--- EXERCISE BRIEF ---
Among the entries below, how many lines contain "lean"? Answer with the number only.

________________________________________

-- ==== Sys2Proof/Laws/FitDmcOps.lean ====
section
/-! SUPPORT. What each definition of Machine/DmcOps.lean touches, and that it keeps the invariant: one lemma each. -/

set_option Elab.async false
set_option linter.all false

namespace Sys2Proof.Machine

theorem setDly_fit {L : Nat} {s0 : State} {point : Nat} {l : List DlyRec} {s : State} (hL : In 0x200000 L) (h0 : Fit L s0 s) :
    Fit L s0 (setDly point l s) := by
  unfold setDly
  repeat' (first
    | with_reducible assumption
    | (extract_lets +onlyGivenNames x; have y := x; first | (guard_hyp y : State; clear y; refine Fit.seq L s0 x ?_ ?_; rotate_left; intro hx; clear_value x; rotate_left; dsimp -zeta only [x]; clear x) | (clear y; clear_value x))
    | (with_reducible apply Fit.ite <;> intro _)
    | (with_reducible apply Fit.upd_dmc (In.trans (by decide) hL); first | (with_reducible apply Fit.ite <;> intro _) | (fail_if_success split)))

theorem putDly_fit {L : Nat} {s0 : State} {point pc : Nat} {r : DlyRec} {s : State} (hL : In 0x200000 L) (h0 : Fit L s0 s) :
    Fit L s0 (putDly point pc r s) := by
  unfold putDly
  repeat' (first
    | with_reducible assumption
    | with_reducible apply setDly_fit (In.trans (by decide) hL))

theorem storeRec_fit {L : Nat} {s0 : State} {point pc : Nat} {r : DlyRec} {s : State} (hL : In 0x1800C02 L) (h0 : Fit L s0 s) :
    Fit L s0 (storeRec point pc r s) := by
  unfold storeRec
  repeat' (first
    | with_reducible assumption
    | with_reducible apply nvOwn_fit (In.trans (by decide) hL))

theorem storeFound_fit {L : Nat} {s0 : State} {point pc : Nat} {s : State} (hL : In 0x1800C02 L) (h0 : Fit L s0 s) :
    Fit L s0 (storeFound point pc s) := by
  unfold storeFound
  repeat' (first
    | with_reducible assumption
    | with_reducible apply raise_fit (In.trans (by decide) hL)
    | with_reducible apply storeRec_fit (In.trans (by decide) hL)
    | (with_reducible apply Fit.ite <;> intro _))

theorem loadDly_fit {L : Nat} {s0 : State} {point : Nat} {s : State} (hL : In 0xA00C02 L) (h0 : Fit L s0 s) :
    Fit L s0 (loadDly point s) := by
  unfold loadDly
  repeat' (first
    | with_reducible assumption
    | (extract_lets +onlyGivenNames x; have y := x; first | (guard_hyp y : State; clear y; refine Fit.seq L s0 x ?_ ?_; rotate_left; intro hx; clear_value x; rotate_left; dsimp -zeta only [x]; clear x) | (clear y; clear_value x))
    | with_reducible apply raise_fit (In.trans (by decide) hL)
    | with_reducible apply setDly_fit (In.trans (by decide) hL)
    | split)

theorem onPc_fit {L : Nat} {s0 : State} {pc : Nat} {f : PcSt → PcSt} {s : State} (hL : In 0x200000 L) (h0 : Fit L s0 s) :
    Fit L s0 (onPc pc f s) := by
  unfold onPc
  repeat' (first
    | with_reducible assumption
    | (extract_lets +onlyGivenNames x; have y := x; first | (guard_hyp y : State; clear y; refine Fit.seq L s0 x ?_ ?_; rotate_left; intro hx; clear_value x; rotate_left; dsimp -zeta only [x]; clear x) | (clear y; clear_value x))
    | (with_reducible apply Fit.upd_dmc (In.trans (by decide) hL); first | (with_reducible apply Fit.ite <;> intro _) | (fail_if_success split)))

theorem endCalRun_fit {L : Nat} {s0 : State} {st cause : Nat} {s : State} (hL : In 0x2800E02 L) (h0 : Fit L s0 s) :
    Fit L s0 (endCalRun st cause s) := by
  unfold endCalRun
  repeat' (first
    | with_reducible assumption
    | (extract_lets +onlyGivenNames x; have y := x; first | (guard_hyp y : State; clear y; refine Fit.seq L s0 x ?_ ?_; rotate_left; intro hx; clear_value x; rotate_left; dsimp -zeta only [x]; clear x) | (clear y; clear_value x))
    | with_reducible apply finish_fit (In.trans (by decide) hL)
    | (with_reducible apply Fit.ite <;> intro _)
    | (with_reducible apply Fit.upd_cal (In.trans (by decide) hL); first | (with_reducible apply Fit.ite <;> intro _) | (fail_if_success split))
    | split)

theorem abandonCal_fit {L : Nat} {s0 : State} {f : CalJob → Bool} {cause : Nat} {s : State} (hL : In 0x2A00E02 L) (h0 : Fit L s0 s) :
    Fit L s0 (abandonCal f cause s) := by
  unfold abandonCal
  repeat' (first
    | with_reducible assumption
    | intro _
    | (extract_lets +onlyGivenNames x; have y := x; first | (guard_hyp y : State; clear y; refine Fit.seq L s0 x ?_ ?_; rotate_left; intro hx; clear_value x; rotate_left; dsimp -zeta only [x]; clear x) | ((first | (guard_hyp y : _ → State; clear y) | (guard_hyp y : _ → _ → State; clear y) | (guard_hyp y : _ → _ → _ → State; clear y)); dsimp -zeta only [x]; clear x) | (clear y; clear_value x))
    | with_reducible apply raise_fit (In.trans (by decide) hL)
    | with_reducible apply endCalRun_fit (In.trans (by decide) hL)
    | (with_reducible apply Fit.ite <;> intro _)
    | (with_reducible apply Fit.foldl)
    | (with_reducible apply Fit.upd_dmc_cal (In.trans (by decide) hL); first | (with_reducible apply Fit.ite <;> intro _) | (fail_if_success split))
    | split)

theorem dropRetrain_fit {L : Nat} {s0 : State} {f : Nat → Bool} {cause : Nat} {s : State} (hL : In 0x2A00C02 L) (h0 : Fit L s0 s) :
    Fit L s0 (dropRetrain f cause s) := by
  unfold dropRetrain
  repeat' (first
    | with_reducible assumption
    | intro _
    | (extract_lets +onlyGivenNames x; have y := x; first | (guard_hyp y : State; clear y; refine Fit.seq L s0 x ?_ ?_; rotate_left; intro hx; clear_value x; rotate_left; dsimp -zeta only [x]; clear x) | (clear y; clear_value x))
    | with_reducible apply raise_fit (In.trans (by decide) hL)
    | with_reducible apply onPc_fit (In.trans (by decide) hL)
    | (with_reducible apply Fit.foldl)
    | (with_reducible apply Fit.upd_cal (In.trans (by decide) hL); first | (with_reducible apply Fit.ite <;> intro _) | (fail_if_success split))
    | (with_reducible apply Fit.upd_dmc (In.trans (by decide) hL); first | (with_reducible apply Fit.ite <;> intro _) | (fail_if_success split)))

theorem abandonSweeps_fit {L : Nat} {s0 : State} {cause : Nat} {s : State} (hL : In 0x2A00E02 L) (h0 : Fit L s0 s) :
    Fit L s0 (abandonSweeps cause s) := by
  unfold abandonSweeps
  repeat' (first
    | with_reducible assumption
    | intro _
    | with_reducible apply abandonCal_fit (In.trans (by decide) hL)
    | with_reducible apply dropRetrain_fit (In.trans (by decide) hL))

theorem closeWindows_fit {L : Nat} {s0 : State} {s : State} (hL : In 0x200000 L) (h0 : Fit L s0 s) :
    Fit L s0 (closeWindows s) := by
  unfold closeWindows
  repeat' (first
    | with_reducible assumption
    | intro _
    | (extract_lets +onlyGivenNames x; have y := x; first | (guard_hyp y : State; clear y; refine Fit.seq L s0 x ?_ ?_; rotate_left; intro hx; clear_value x; rotate_left; dsimp -zeta only [x]; clear x) | (clear y; clear_value x))
    | (with_reducible apply Fit.upd_dmc (In.trans (by decide) hL); first | (with_reducible apply Fit.ite <;> intro _) | (fail_if_success split)))

theorem changePoint_fit {L : Nat} {s0 : State} {p : Nat} {s : State} (hL : In 0x2A00E02 L) (h0 : Fit L s0 s) :
    Fit L s0 (changePoint p s) := by
  unfold changePoint
  repeat' (first
    | with_reducible assumption
    | (extract_lets +onlyGivenNames x; have y := x; first | (guard_hyp y : State; clear y; refine Fit.seq L s0 x ?_ ?_; rotate_left; intro hx; clear_value x; rotate_left; dsimp -zeta only [x]; clear x) | (clear y; clear_value x))
    | with_reducible apply abandonSweeps_fit (In.trans (by decide) hL)
    | with_reducible apply closeWindows_fit (In.trans (by decide) hL)
    | (with_reducible apply Fit.ite <;> intro _)
    | (with_reducible apply Fit.upd_dmc (In.trans (by decide) hL); first | (with_reducible apply Fit.ite <;> intro _) | (fail_if_success split)))

theorem enterSelfRefresh_fit {L : Nat} {s0 : State} {s : State} (hL : In 0x2A00E02 L) (h0 : Fit L s0 s) :
    Fit L s0 (enterSelfRefresh s) := by
  unfold enterSelfRefresh
  repeat' (first
    | with_reducible assumption
    | (extract_lets +onlyGivenNames x; have y := x; first | (guard_hyp y : State; clear y; refine Fit.seq L s0 x ?_ ?_; rotate_left; intro hx; clear_value x; rotate_left; dsimp -zeta only [x]; clear x) | (clear y; clear_value x))
    | with_reducible apply abandonSweeps_fit (In.trans (by decide) hL)
    | with_reducible apply closeWindows_fit (In.trans (by decide) hL)
    | (with_reducible apply Fit.ite <;> intro _)
    | (with_reducible apply Fit.upd_dmc (In.trans (by decide) hL); first | (with_reducible apply Fit.ite <;> intro _) | (fail_if_success split)))

theorem dmcReset_fit {L : Nat} {s0 : State} {st : Nat} {s : State} (hL : In 0x201000 L) (h0 : Fit L s0 s) :
    Fit L s0 (dmcReset st s) := Fit.upd_mem_dmc hL h0 (fun _ => rfl)

theorem dmcRelease_fit {L : Nat} {s0 : State} {s : State} (hL : In 0x200000 L) (h0 : Fit L s0 s) :
    Fit L s0 (dmcRelease s) := by
  unfold dmcRelease
  repeat' (first
    | with_reducible assumption
    | (extract_lets +onlyGivenNames x; have y := x; first | (guard_hyp y : State; clear y; refine Fit.seq L s0 x ?_ ?_; rotate_left; intro hx; clear_value x; rotate_left; dsimp -zeta only [x]; clear x) | (clear y; clear_value x))
    | (with_reducible apply Fit.ite <;> intro _)
    | (with_reducible apply Fit.upd_dmc (In.trans (by decide) hL); first | (with_reducible apply Fit.ite <;> intro _) | (fail_if_success split)))

theorem startRetrain_fit {L : Nat} {s0 : State} {pc : Nat} {s : State} (hL : In 0x2A00E02 L) (h0 : Fit L s0 s) :
    Fit L s0 (startRetrain pc s) := by
  unfold startRetrain
  repeat' (first
    | with_reducible assumption
    | intro _
    | (extract_lets +onlyGivenNames x; have y := x; first | (guard_hyp y : State; clear y; refine Fit.seq L s0 x ?_ ?_; rotate_left; intro hx; clear_value x; rotate_left; dsimp -zeta only [x]; clear x) | (clear y; clear_value x))
    | with_reducible apply raise_fit (In.trans (by decide) hL)
    | with_reducible apply onPc_fit (In.trans (by decide) hL)
    | with_reducible apply abandonCal_fit (In.trans (by decide) hL)
    | (with_reducible apply Fit.ite <;> intro _)
    | (with_reducible apply Fit.upd_dmc (In.trans (by decide) hL); first | (with_reducible apply Fit.ite <;> intro _) | (fail_if_success split))
    | split)

theorem recordFence_fit {L : Nat} {s0 : State} {pc order : Nat} {s : State} (hL : In 0x1A00C02 L) (h0 : Fit L s0 s) :
    Fit L s0 (recordFence pc order s) := by
  unfold recordFence
  repeat' (first
    | with_reducible assumption
    | intro _
    | (extract_lets +onlyGivenNames x; have y := x; first | (guard_hyp y : State; clear y; refine Fit.seq L s0 x ?_ ?_; rotate_left; intro hx; clear_value x; rotate_left; dsimp -zeta only [x]; clear x) | (clear y; clear_value x))
    | with_reducible apply putDly_fit (In.trans (by decide) hL)
    | with_reducible apply storeRec_fit (In.trans (by decide) hL)
    | (with_reducible apply Fit.foldl))

theorem decideFence_fit {L : Nat} {s0 : State} {pc : Nat} {s : State} (hL : In 0x3A00E02 L) (h0 : Fit L s0 s) :
    Fit L s0 (decideFence pc s) := by
  unfold decideFence
  repeat' (first
    | with_reducible assumption
    | intro _
    | (extract_lets +onlyGivenNames x; have y := x; first | (guard_hyp y : State; clear y; refine Fit.seq L s0 x ?_ ?_; rotate_left; intro hx; clear_value x; rotate_left; dsimp -zeta only [x]; clear x) | (clear y; clear_value x))
    | with_reducible apply raise_fit (In.trans (by decide) hL)
    | with_reducible apply move_fit (In.trans (by decide) hL)
    | with_reducible apply checkLow_fit (In.trans (by decide) hL)
    | with_reducible apply abandonCal_fit (In.trans (by decide) hL)
    | with_reducible apply dropRetrain_fit (In.trans (by decide) hL)
    | with_reducible apply recordFence_fit (In.trans (by decide) hL)
    | (with_reducible apply Fit.upd_dmc (In.trans (by decide) hL); first | (with_reducible apply Fit.ite <;> intro _) | (fail_if_success split)))

end Sys2Proof.Machine
end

________________________________________

--- FINAL ANSWER ---
2